HOW TO COMPLETE THIS TASK: Look for the word "answers" in the data below, and copy every line that holds it.

Stored items
/-- R278, R280, R302, R313, R315, R316: a target answers an OFFER by what it can take, gathers the words of DATA and reports INSTALLED with a
PENDING residence; the old holder drains, answers DRAINED and sends its state; COMMIT makes the residence VALID under the new
binding generation, or ends it at the old holder; ABORT restores the old holder; each is acknowledged, GROUP as well. -/
def Obligations.HoldersFollowTheHome : Prop :=
  (∀ src tag handle kind length place d s, s.hub.forester.incoming = [] → takesPart s.hub < 4 → hubNumber s.hub ≠ 0 →
    (∀ c, hostObject handle kind d place 0xFF s.hub = .no c →
      ∃ t f, exec (.migrationOffer src tag handle kind length place d) s = .next t
        ∧ portFrames t.hub 6 = portFrames s.hub 6 ++ [f] ∧ f.dst = src
        ∧ f.payload = [BitVec.ofNat 48 (2 * 2 ^ 40 + tag % 256 * 2 ^ 32 + c % 256 * 2 ^ 24 + handle % 2 ^ 23)]
        ∧ { t.hub with portQ := s.hub.portQ, seqs := s.hub.seqs } = s.hub)
    ∧ (∀ b a, hostObject handle kind d place 0xFF s.hub = .yes b a → portFrames a 6 = portFrames s.hub 6 →
      ∃ t f i, exec (.migrationOffer src tag handle kind length place d) s = .next t
        ∧ portFrames t.hub 6 = portFrames s.hub 6 ++ [f] ∧ f.dst = src
        ∧ f.payload = [BitVec.ofNat 48 (2 * 2 ^ 40 + tag % 256 * 2 ^ 32 + 0 % 256 * 2 ^ 24 + handle % 2 ^ 23)]
        ∧ t.hub.forester.incoming = a.forester.incoming ++ [i] ∧ i.home = src ∧ i.tag = tag ∧ i.entry.handle = handle
        ∧ i.entry.base = b ∧ i.entry.state = 2))
  ∧ (∀ src tag handle target r ws s, residence s.hub handle = some r → r.kind = 3 → target ≠ 0 →
    s.hub.forester.outgoing = [] → s.hub.canopy.badRes = [] → hubNumber s.hub ≠ 0 →
    objectState s.hub r.kind r.base r.length = some ws →
    ∃ t x, exec (.migrationDrain src tag handle target 0) s = .next t ∧ residence t.hub handle = some { r with state := 1 }
      ∧ t.hub.forester.outgoing = [x] ∧ x.home = src ∧ x.tag = tag ∧ x.handle = handle ∧ x.target = target
      ∧ (∃ f ∈ portFrames t.hub 6, f.dst = src ∧ f.cls = .mg
          ∧ f.payload = [BitVec.ofNat 48 (4 * 2 ^ 40 + tag % 256 * 2 ^ 32 + 0 % 256 * 2 ^ 24 + handle % 2 ^ 23)])
      ∧ (ws ≠ [] → ∃ f ∈ portFrames t.hub 6, f.dst = target ∧ f.cls = .bk ∧ f.payload.drop 2 = ws.take 254)
      ∧ t.hub.canopy.mem = s.hub.canopy.mem ∧ t.hub.dict = s.hub.dict)
  ∧ (∀ src tag handle i ws s, s.hub.forester.incoming = [i] → i.tag = tag → i.entry.handle = handle → i.entry.kind = 3 →
    i.words = [] → src ≠ 0 → hubNumber s.hub ≠ 0 → i.home ≠ hubNumber s.hub → residence s.hub handle = none → s.hub.canopy.badRes = [] →
    (ws.length = i.entry.length → ws ≠ [] →
      ∃ t f, exec (.migrationData src tag handle 0 ws) s = .next t ∧ t.hub.forester.incoming = []
        ∧ residence t.hub handle = some i.entry ∧ portFrames t.hub 6 = portFrames s.hub 6 ++ [f] ∧ f.dst = i.home
        ∧ (∀ k, k < ws.length → memWord t.hub.canopy.mem (i.entry.base + k) = ws.getD k 0))
    ∧ (ws.length < i.entry.length → ∀ first,
      ∃ t x, exec (.migrationData src tag handle first ws) s = .next t ∧ t.hub.forester.incoming = [x]
        ∧ x.words.length = ws.length ∧ x.entry = i.entry
        ∧ { t.hub with forester := { t.hub.forester with incoming := s.hub.forester.incoming } } = s.hub))
  ∧ (∀ src tag handle gen ts r s, residence s.hub handle = some r → s.hub.canopy.badRes = [] → hubNumber s.hub ≠ 0 →
    (s.hub.forester.outgoing = [] →
      ∃ t f, exec (.migrationCommit src tag handle ⟨gen, ts⟩) s = .next t ∧ residence t.hub handle = some { r with state := 0, gen }
        ∧ t.hub.cyc.switches = s.hub.cyc.switches ++ (if ts ≠ 0 ∧ r.state = 2 then [(handle, ts, true)] else [])
        ∧ portFrames t.hub 6 = portFrames s.hub 6 ++ [f] ∧ f.dst = src ∧ t.hub.dict = s.hub.dict)
    ∧ (∀ o, s.hub.forester.outgoing = [o] → o.home = src → o.tag = tag →
      ∃ t f, exec (.migrationCommit src tag handle ⟨gen, ts⟩) s = .next t ∧ residence t.hub handle = none
        ∧ t.hub.forester.outgoing = [] ∧ f ∈ portFrames t.hub 6 ∧ f.dst = src ∧ f.ftype = 9)
    ∧ (∀ o, s.hub.forester.outgoing = [o] → o.home = src → o.tag = tag →
      ∃ t f, exec (.migrationAbort src tag handle) s = .next t ∧ residence t.hub handle = some { r with state := 0 }
        ∧ t.hub.forester.outgoing = [] ∧ portFrames t.hub 6 = portFrames s.hub 6 ++ [f] ∧ f.dst = src ∧ t.hub.dict = s.hub.dict))
  ∧ (∀ src tag handle s, 256 ≤ (s.hub.ring.groups.filter (· != handle)).length →
    exec (.migrationGroup src tag handle true) s = .next s)
  ∧ (∀ src tag handle install s, hubNumber s.hub ≠ 0 → install = false ∨ (s.hub.ring.groups.filter (· != handle)).length < 256 →
    ∃ t f, exec (.migrationGroup src tag handle install) s = .next t ∧ portFrames t.hub 6 = portFrames s.hub 6 ++ [f]
      ∧ f.dst = src ∧ f.ftype = 9
      ∧ (install = false → handle ∉ t.hub.ring.groups)
      ∧ (install = true → handle ∈ t.hub.ring.groups)
      ∧ (∀ g, g ≠ handle → (g ∈ t.hub.ring.groups ↔ g ∈ s.hub.ring.groups))
      ∧ { t.hub with ring := { t.hub.ring with groups := s.hub.ring.groups }, portQ := s.hub.portQ, seqs := s.hub.seqs } = s.hub)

EXERCISE RESULT:
/-- R278, R280, R302, R313, R315, R316: a target answers an OFFER by what it can take, gathers the words of DATA and reports INSTALLED with a
PENDING residence; the old holder drains, answers DRAINED and sends its state; COMMIT makes the residence VALID under the new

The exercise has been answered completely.